Willen we op één dag werken, studeren, lopen en ook nog gezond eten en drinken, zonder dat deze activiteiten ten koste van elkaar gaan, dan moet dit alles als een puzzel in elkaar passen. Lekker hardlopen zonder goed te eten bestaat niet, maar een zojuist genuttigde maaltijd kan het lopen ook in de weg zitten. Trainen en eten moeten dus op een goede manier op elkaar afgestemd te worden.

Zenuwstelsel

Afgaande op het energieverbruik kan ons lichaam zich in twee verschillende toestanden bevinden: rust of actie. Ten aanzien van deze twee uitersten onderscheiden we in ons zenuwstelsel twee delen, het sympatisch en het parasympatisch zenuwstelsel.
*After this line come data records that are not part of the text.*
/-- The hold-up controller (R58 to R74, R427). -/
structure Holdup where
  /-- C_MEAS (32 bits, mF); none until the first test: C_NOMINAL stands (R59); reset none. -/
  cMeas : Option W32 := none
  /-- ESR_MEAS (32 bits, µΩ); reset 50,000. -/
  esrMeas : W32 := 50000
  /-- T_MEAS (16 bits, °C, signed); reset 25. -/
  tMeas : BitVec 16 := 25
  /-- TEST_TIME (80 bits); the spec gives none: DESIGN CHOICE 0 (log entry 14). -/
  testTime : BitVec 80 := 0
  /-- VBANK (16 bits, mV); the spec gives none: DESIGN CHOICE 0 (log entry 14). -/
  vbank : BitVec 16 := 0
  /-- TBANK (16 bits, °C, signed); DESIGN CHOICE 0 (log entry 14). -/
  tbank : BitVec 16 := 0
  /-- E_USABLE (32 bits, mJ); DESIGN CHOICE 0 (log entry 14). -/
  eUsable : W32 := 0
  /-- HORIZON (64 bits, bytes); DESIGN CHOICE 0 (log entry 14). -/
  horizon : W64 := 0
  /-- INADEQUATE (bit 0 raised, bits [3:1] causes, R62); reset 0. -/
  inadequate : BitVec 4 := 0
  /-- Cause bit 3 of the last bank test (R62); reset 0. -/
  weakBank : Bool := false
  /-- TNOW since which no cause of inadequacy has held (R62); reset none. -/
  clearSince : Option (BitVec 48) := none
  /-- The vehicle supply's last sample (mV); DESIGN CHOICE 0 (log entry 14). -/
  vsup : BitVec 16 := 0
  /-- The bank's last voltage sample (mV, R66); DESIGN CHOICE 0 (log entry 14). -/
  bankNow : BitVec 16 := 0
  /-- A ride-through is in progress since this TNOW (R68); reset none. -/
  ride : Option (BitVec 48) := none
  /-- RIDE_THROUGHS (32 bits, saturating, 4002h:06h); reset 0. -/
  rideThroughs : W32 := 0
  /-- DECLARATIONS (32 bits, saturating, 4002h:07h); reset 0. -/
  declarations : W32 := 0
  /-- Power loss is declared, until the next start (R61, R70); reset 0. -/
  declared : Bool := false
  /-- Admission is closed on every lane by a rung 3 (R347); reset 0. -/
  closed : Bool := false
  /-- The last course of this start is over: LC_DONE was set (R71, R74); reset 0. -/
  lcOver : Bool := false
  /-- The last course is running, until LC_DONE or until it stops (R71); reset 0. -/
  lastCourse : Bool := false
  /-- Members whose final NVMe Flush is outstanding (R71 step 5); none before the Flush is issued. -/
  flushing : Option (List Nat) := none
  /-- Channel 268 was published in the last course in progress (R234); reset 0. -/
  drained : Bool := false
  /-- The ignition input (R234, R401); the spec gives none: DESIGN CHOICE high (log entry 14). -/
  ignition : Bool := true
  /-- TNOW since which the supply has stayed above VSUP_FAIL + VSUP_HYST after a declaration (R74); reset none. -/
  supplyBack : Option (BitVec 48) := none
  /-- A bank test or drill in progress (R63, R65); reset idle. -/
  bankUse : BankUse := .idle
  /-- The first bank test of this ignition-on was made (R63); reset 0. -/
  tested : Bool := false
  /-- Vbank has risen above V_RATED + 100 mV and not fallen back to V_RATED (R427); reset 0. -/
  overcharged : Bool := false
  /-- A drill is due (R65); reset 0. -/
  drillDue : Bool := false
  /-- A drill was asked for by DRILL_REQUEST (R65); reset 0. -/
  drillAsked : Bool := false
  /-- DRILL_TIME (80 bits); DESIGN CHOICE 0 (log entry 14). -/
  drillTime : BitVec 80 := 0
  /-- E_B_MEAS (32 bits, pJ/B); reset 0. -/
  ebMeas : W32 := 0
  /-- Model numbers of the SSDs at the root ports, 40 bytes each (R65); reset none. -/
  model : Tab Bytes := []
  /-- The sub-nanocoulomb remainder carried into the next sample, in pC (R67); reset 0. -/
  chargeRem : Int := 0
  /-- Hold-up fault counter (32 bits, R67); reset 0. -/
  faultCount : W32 := 0
  deriving DecidableEq, Repr

/-! ### Time service and monotonic counter (chapters 18 and 19) -/

/-- The time service (R382, R383). -/
structure TimeSt where
  /-- Time: seconds in bits [47:0], nanoseconds in bits [79:48] (R39); reset 0 (R383). -/
  now : BitVec 80 := 0
  /-- Fraction of a nanosecond in 1/768 ns; reset 0. -/
  frac : Nat := 0
  /-- What is left of a correction that is slewed, in 1/768 ns (R383); reset 0. -/
  slew : Int := 0
  /-- TIME_SOURCE (8 bits, codes of R46); reset 00h. -/
  source : BitVec 8 := 0
  /-- The time at the last lock (R383); reset none. -/
  lastLock : Option (BitVec 80) := none
  /-- The 64-bit monotonic counter, none until the restart scan seeds it after start 01h (R369); reset none. -/
  mono : Option W64 := none
  /-- PTP locked (R383); reset 0. -/
  ptpLocked : Bool := false
  /-- Consecutive Sync messages with |offset| ≤ 1 µs (R383); reset 0. -/
  ptpRun : Nat := 0
  /-- PPS locked (R383); reset 0. -/
  ppsLocked : Bool := false
  /-- Consecutive accepted PPS edges (R383); reset 0. -/
  ppsRun : Nat := 0
  /-- A time of day has been given, by TOD_SET or an earlier PTP lock (R383); reset 0. -/
  todGiven : Bool := false
  /-- A TOD_SET value that applies at the next PPS edge (R383); reset none. -/
  todNext : Option (BitVec 80) := none
  /-- TNOW since which a preferred candidate that is not the source has held lock (R383); reset none. -/
  preferSince : Option (BitVec 48) := none
  /-- OFFSET (32 bits, ns, signed, 5820h:08h); reset 0. -/
  offset : W32 := 0
  /-- PPS_REJECTED (32 bits, saturating, 5820h:09h); reset 0. -/
  ppsRejected : W32 := 0
  /-- PTP profile in force (R382); reset 1. -/
  profile : Nat := 1
  deriving DecidableEq, Repr
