-- ==== Sys2Proof/Machine/Rings.lean ====
section
/-! DEFINITION. Host rings (chapter 14): queue pairs, doorbells, service order, entries, completions, epochs, the recovery scan; the
checks of a KX-1200 word (R415 to R417). The KX-1200 operations stand in Raw. -/
namespace Sys2Proof.Machine

/-! ### Pairs (R279) -/

/-- Queue pair q. -/
def State.pair (s : State) (q : Nat) : Pair := s.rings.pair.look {} q

/-- Pair q replaced. -/
def State.setPair (s : State) (q : Nat) (p : Pair) : State := { s with rings := { s.rings with pair := s.rings.pair.put q p } }

/-- Pair q changed by `f`. -/
def State.modPair (s : State) (q : Nat) (f : Pair → Pair) : State := s.setPair q (f (s.pair q))

/-- The slot of a position (R279). -/
def Pair.slot (p : Pair) (pos : W32) : Nat := pos.toNat % p.size.toNat

/-- The ownership mark of a position (R279). -/
def Pair.phase (p : Pair) (pos : W32) : Bool := pos.toNat / p.size.toNat % 2 == 0

/-- SERVICE_TILE (R279, R280). -/
def State.serviceTile (s : State) (q : Nat) : Nat :=
  match (s.pair q).serviceTile with
  | some t => t.toNat
  | none => s.cfg (0x6400 + q) 1

/-- `n` bytes of host memory from an address (log entry 20). -/
def State.hostBytes (s : State) (h : HostRead) (a n : Nat) : Bytes := (List.range n).map fun i => s.hostByte h ((a + i) % 2 ^ 64)

/-- A write of EN = 1 is accepted (R280). -/
def Pair.enableOk (p : Pair) : Bool :=
  (List.range 16).any (fun k => p.size.toNat == 2 ^ (k + 1)) && p.sqBase.toNat % 4096 == 0 && p.cqBase.toNat % 4096 == 0 &&
    p.shadow.toNat % 64 == 0 && decide (0x10000 ≤ p.maxXfer.toNat) && decide (p.maxXfer.toNat ≤ 0x1000000)

/-- The shadow record of a pair (R287). -/
def shadowBytes (taken : W32) (epoch : BitVec 16) : Bytes := toLE 64 (packNat [(taken.toNat, 0), (epoch.toNat, 32)])

/-- The shadow record written (R287). -/
def State.writeShadow (s : State) (q : Nat) (taken : W32) : State :=
  s.hostWrite (s.pair q).shadow.toNat (shadowBytes taken (s.pair q).epoch)

/-! ### Posting (R290, R291) -/

/-- The 32 bytes of a completion (R290). -/
def completionBytes (p : Pair) (q : Nat) (pos : W32) (cid : Nat) (d : RingDone) : Bytes :=
  toLE 32 (packNat
    [(cid, 0), ((p.phase pos).toNat, 16), (q, 32), (d.status.toNat, 48), (p.slot (pos + 1), 64), (p.epoch.toNat, 80),
     (d.detail.toNat, 96), (d.aux.toNat, 160)])

/-- The counters of a posted completion (R279, R280, R422). -/
def Rings.countDone (r : Rings) (q : Nat) (st : Status) : Rings :=
  let p := r.pair.look {} q
  let p1 := { p with
    malformed := if st = 0x0202 then p.malformed + 1 else p.malformed
    aborted := if st = 0x0201 then p.aborted + 1 else p.aborted }
  { r with
    pair := r.pair.put q p1
    abortedTotal := if st = 0x0201 then satAdd r.abortedTotal 1 else r.abortedTotal
    txnUntranslatable := if st = 0x0205 then satAdd r.txnUntranslatable 1 else r.txnUntranslatable }

/-- A completion goes out to host memory, is counted and raises its source (R290, R291). -/
def State.postDone (s : State) (q : Nat) (pos : W32) (cid : Nat) (d : RingDone) : State :=
  let p := s.pair q
  let a := s.hostWrite ((p.cqBase.toNat + 32 * p.slot pos) % 2 ^ 64) (completionBytes p q pos cid d)
  let b := { a with rings := a.rings.countDone q d.status }
  if p.irqEn then b.raise (96 + p.irqGroup.toNat) else b

/-- The first entry of the pair, if its completion is ready, posts; that of a WRITE not before the journal holds what it accepted (R55,
R291). -/
def State.postNext (s : State) (q : Nat) : State :=
  match (s.pair q).entries with
  | [] => s
  | e :: r =>
    match e.done with
    | none => s
    | some d =>
      if !(s.pair q).txn && bits e.raw 0 8 == 6 && s.journal.line.any (·.1 == bits e.raw 80 8) then s
      else (s.postDone q e.pos (bits e.raw 16 16) d).modPair q fun p => { p with entries := r, posted := e.pos + 1 }

/-! ### The recovery scan (R295) -/

/-- How many of `n` completion slots from position `pos` on carry the mark of their position (R295). -/
def State.scanPosted (s : State) (h : HostRead) (p : Pair) (pos : W32) : Nat → Nat
  | 0 => 0
  | n + 1 =>
    let b := s.hostByte h ((p.cqBase.toNat + 32 * p.slot pos + 2) % 2 ^ 64)
    if b.getLsbD 0 = p.phase pos then s.scanPosted h p (pos + 1) n + 1 else 0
  • Het sympatisch zenuwstelsel Dit zenuwstelsel is actief als wij ook actief zijn. Het heeft invloed op diverse organen. Het versnelt de activiteit van het hart, verhoogt de bloeddruk, versnelt de ademhaling, verhoogt het suikergehalte in het bloed door afgifte van adrenaline door de bijnierschors en zorgt voor aanwezigheid van meer bloed in de spieren die op dat moment in actie zijn. Tegelijkertijd vernauwt het de bloedvaten in het maag-darmkanaal.
  • Het parasympatisch zenuwstelsel Dit zenuwstelsel doet precies het omgekeerde. Het zorgt voor vertraging van de hartactie, verlaging van de ademhaling en bloeddruk, maar stimuleert de spijsvertering. Kortom, het parasympatisch zenuwstelsel is actief in rust en zorgt voor het op peil brengen van de energievoorraad in het lichaam.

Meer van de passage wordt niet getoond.